The methodology references (PTES, OWASP WSTG v5.0, OWASP API Security Top 10, NIST SP 800-115), tester credentials block (Section 2), evidence collection (Section 5), timeline (Section 4), and sign off chain structure (Section 10) stay identical across jurisdictions. Cybersecify currently delivers engagements with this same plan structure to startups in India, Australia, the EU, the UK, and Hong Kong.

How to use this pentest plan example

Three paths depending on where the founder is in the buying cycle.

Path 1: founder evaluating vendors, has not selected one yet. Use the Cybersecify pentest RFP template as the upstream filter. Score 2 to 3 vendors against the 12 RFP sections, shortlist based on responses, request a sample plan from each shortlisted vendor.

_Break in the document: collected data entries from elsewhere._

/-! ### Settings (chapter 9) -/

/-- Each settings request with its operands in range stores its settings as a whole and answers them, or is refused for the
use they are in: SET_CLASS (R174), SET_BAY_CONFIG with the bay's new unbound state (R51, R175), SET_ZONE_CONFIG (R176),
SET_CHAMBER_CONFIG (R178), SET_TIMING (R179), and SET_DETECTOR_MAP, whose channel leaves one zone, joins the other afresh,
and lets both vote (R161, R177). The content of the answers is as log entry 16 has it. -/
def Obligations.SettingsAreSetAsAWhole : Prop :=
  ∀ s : State, s.Takes .line →
    let replies := fun (i : Instr) rep (t : State) => exec i s = .next (t.answer .line i.code rep)
    (∀ (c : ClassId) rate ev sv pm wt st rest, operandsOk (.setClass .line c.1 rate ev sv pm wt st rest) = true →
      let k : ClassCfg := { cRate := rate, endV := ev, safeV := sv, permille := pm, warnT := wt, shutT := st, restSec := rest }
      (s.settings.useCount.get c ≠ 0 → replies (.setClass .line c.1 rate ev sv pm wt st rest) (.refuse .inUse) s)
      ∧ (s.settings.useCount.get c = 0 → replies (.setClass .line c.1 rate ev sv pm wt st rest) (.ok (.classCfg k))
          (s.setSettings { s.settings with classes := s.settings.classes.set c (some k) })))
    ∧ (∀ (b : BayId) rating cap toff n mode combine retry m j,
      operandsOk (.setBayConfig .line b.1 rating cap toff n mode combine retry) = true →
      modeOf mode = some m → combineOf combine = some j →
      let x := s.bay b
      let k : BayCfg := { rating := some rating, cap := cap, toff := toff, nOpen := n, mode := m, combine := j, retrySec := retry }
      let stop := match j with
        | .or => s.lines.stop.get b || x.softStop
        | .and => s.lines.stop.get b && x.softStop
      let state : BayState := if stop then .stopped else .idle
      let s1 := s.setSettings { s.settings with bays := s.settings.bays.set b k }
      let sets := fun y => replies (.setBayConfig .line b.1 rating cap toff n mode combine retry) (.ok (.bayCfg k state))
        (s1.setBay b y)
      (x.mode = .unconfigured → sets { x with
        mode := state, link := .lost, toggle := none, periods := s.settings.timing.link })
      ∧ (x.mode = .stopped ∨ x.mode = .idle → sets { x with mode := state })
      ∧ (x.mode ≠ .unconfigured → x.mode ≠ .stopped → x.mode ≠ .idle →
          replies (.setBayConfig .line b.1 rating cap toff n mode combine retry) (.refuse .inUse) s))
    ∧ (∀ (z : ZoneId) hw ha hh gw ga gh w, operandsOk (.setZoneConfig .line z.1 hw ha hh gw ga gh w) = true →
      let k : ZoneCfg := { heatWarn := hw, heatAlarm := ha, heatHyst := hh, gasWarn := gw, gasAlarm := ga, gasHyst := gh, w := w }
      replies (.setZoneConfig .line z.1 hw ha hh gw ga gh w) (.ok (.zoneCfg k))
        (s.setSettings { s.settings with zones := s.settings.zones.set z k }))
    ∧ (∀ a b t c p, operandsOk (.setChamberConfig .line a b t c p) = true →
      let k : ChamberCfg := { admitLevel := a, abort := b, tolerance := t, confirmSec := c, purgeSec := p }
      (s.chamber.state = .doorOpen ∨ s.chamber.state = .sealed → replies (.setChamberConfig .line a b t c p)
        (.ok (.chamberCfg k)) (s.setSettings { s.settings with chamber := k }))
      ∧ (s.chamber.state ≠ .doorOpen → s.chamber.state ≠ .sealed →
          replies (.setChamberConfig .line a b t c p) (.refuse .chamberState) s))
    ∧ (∀ l k r g q, operandsOk (.setTiming .line l k r g q) = true →
      let old := s.settings.timing
      let new : Timing :=
        { link := l.getD old.link, lockMs := k.getD old.lockMs, rebound := r.getD old.rebound, gateSec := g.getD old.gateSec
          shredSec := q.getD old.shredSec }
      let used := ((l ≠ none ∨ r ≠ none) ∧ ∃ b, (s.bay b).binding ≠ none)
        ∨ ((g ≠ none ∨ q ≠ none) ∧ (s.feed.gate ≠ none ∨ s.feed.shred ≠ none))
      (used → replies (.setTiming .line l k r g q) (.refuse .inUse) s)
      ∧ (¬ used → ∃ t, replies (.setTiming .line l k r g q) (.ok (.timing new)) t
          ∧ t = { s with settings := { s.settings with timing := new }, bays := t.bays }
          ∧ ∀ b, t.bay b = if (s.bay b).link = .lost then { s.bay b with periods := new.link } else s.bay b))
    ∧ (∀ (d : DetId) used zone kind (entry : Option MapEntry), operandsOk (.setDetectorMap .line d.1 used zone kind) = true →
      (used = 0 → entry = none) →
      (used = 1 → ∃ m, entry = some m ∧ m.zone.1 = zone ∧ kindOf kind = some m.kind) →
      let old := s.settings.detectors.get d
      let full := ∃ m, entry = some m ∧ 4 ≤ ((s.mappedTo m.zone).filter (fun e => decide (e ≠ d))).length
      (full → replies (.setDetectorMap .line d.1 used zone kind) (.refuse .zoneFull) s)
      ∧ (¬ full → old = entry →
          replies (.setDetectorMap .line d.1 used zone kind) (.ok (.detectorMap s.settings.detectors.1)) s)
      ∧ (¬ full → old ≠ entry → ∃ t, replies (.setDetectorMap .line d.1 used zone kind) (.ok (.detectorMap t.settings.detectors.1)) t
          ∧ t.settings = { s.settings with detectors := s.settings.detectors.set d entry }
          ∧ t.detectors = s.detectors.set d { chan := { state := .normal, reading := none, alarmRun := 0, warnRun := 0, quietRun := 0
                                                        good := 0 }, age := 0 }
          ∧ (∀ m, old = some m ∨ entry = some m → t.Voted m.zone) ∧ t.slots = s.slots ∧ t.tallies = s.tallies))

Compare the sample plans against the 10 sections in this article; the vendor whose plan most closely mirrors this structure (or whose deviations the founder understands and accepts) is the right pick.

Path 2: founder has selected a vendor, kickoff in next 7 to 14 days. Send this article to the vendor lead tester as the plan structure expected at kickoff. If the vendor cannot produce a plan that covers all 10 sections, that is a quality signal worth raising before the engagement starts. The vendor should be able to walk all 10 sections in the kickoff call and produce a signed plan within 24 to 48 hours.

Path 3: founder evaluating Cybersecify directly. The plan template above is what we ship at kickoff for both Startup Pentest (INR 74,999) and Growth Pentest (INR 1,79,999). The plan is sent for founder review 48 hours before kickoff, refined during the 60 minute kickoff call, and counter signed at kickoff end. To see the deliverable format the plan produces, review the Cybersecify SOC 2 plus ISO 27001 ready pentest report sample. To compare against the broader Indian pentest market, see pentest cost in India 2026. To book a 30 minute scoping call with both founders, the Cybersecify pricing page has direct links into the Book a Call flow.

What is next

For Series A or Series B SaaS founders with an audit deadline, investor diligence, or enterprise customer security questionnaire pending, the right next step is a 30 minute founder led scoping call. The call confirms scope, walks the plan structure, and produces a signed plan within 24 to 48 hours. For founders pre evaluating vendors, the pentest RFP template is the upstream filter and this article is the plan structure that flows from a clean RFP into a clean engagement.

The plan is the contract. The report is the artifact the auditor reads. The plan is what makes the report defensible.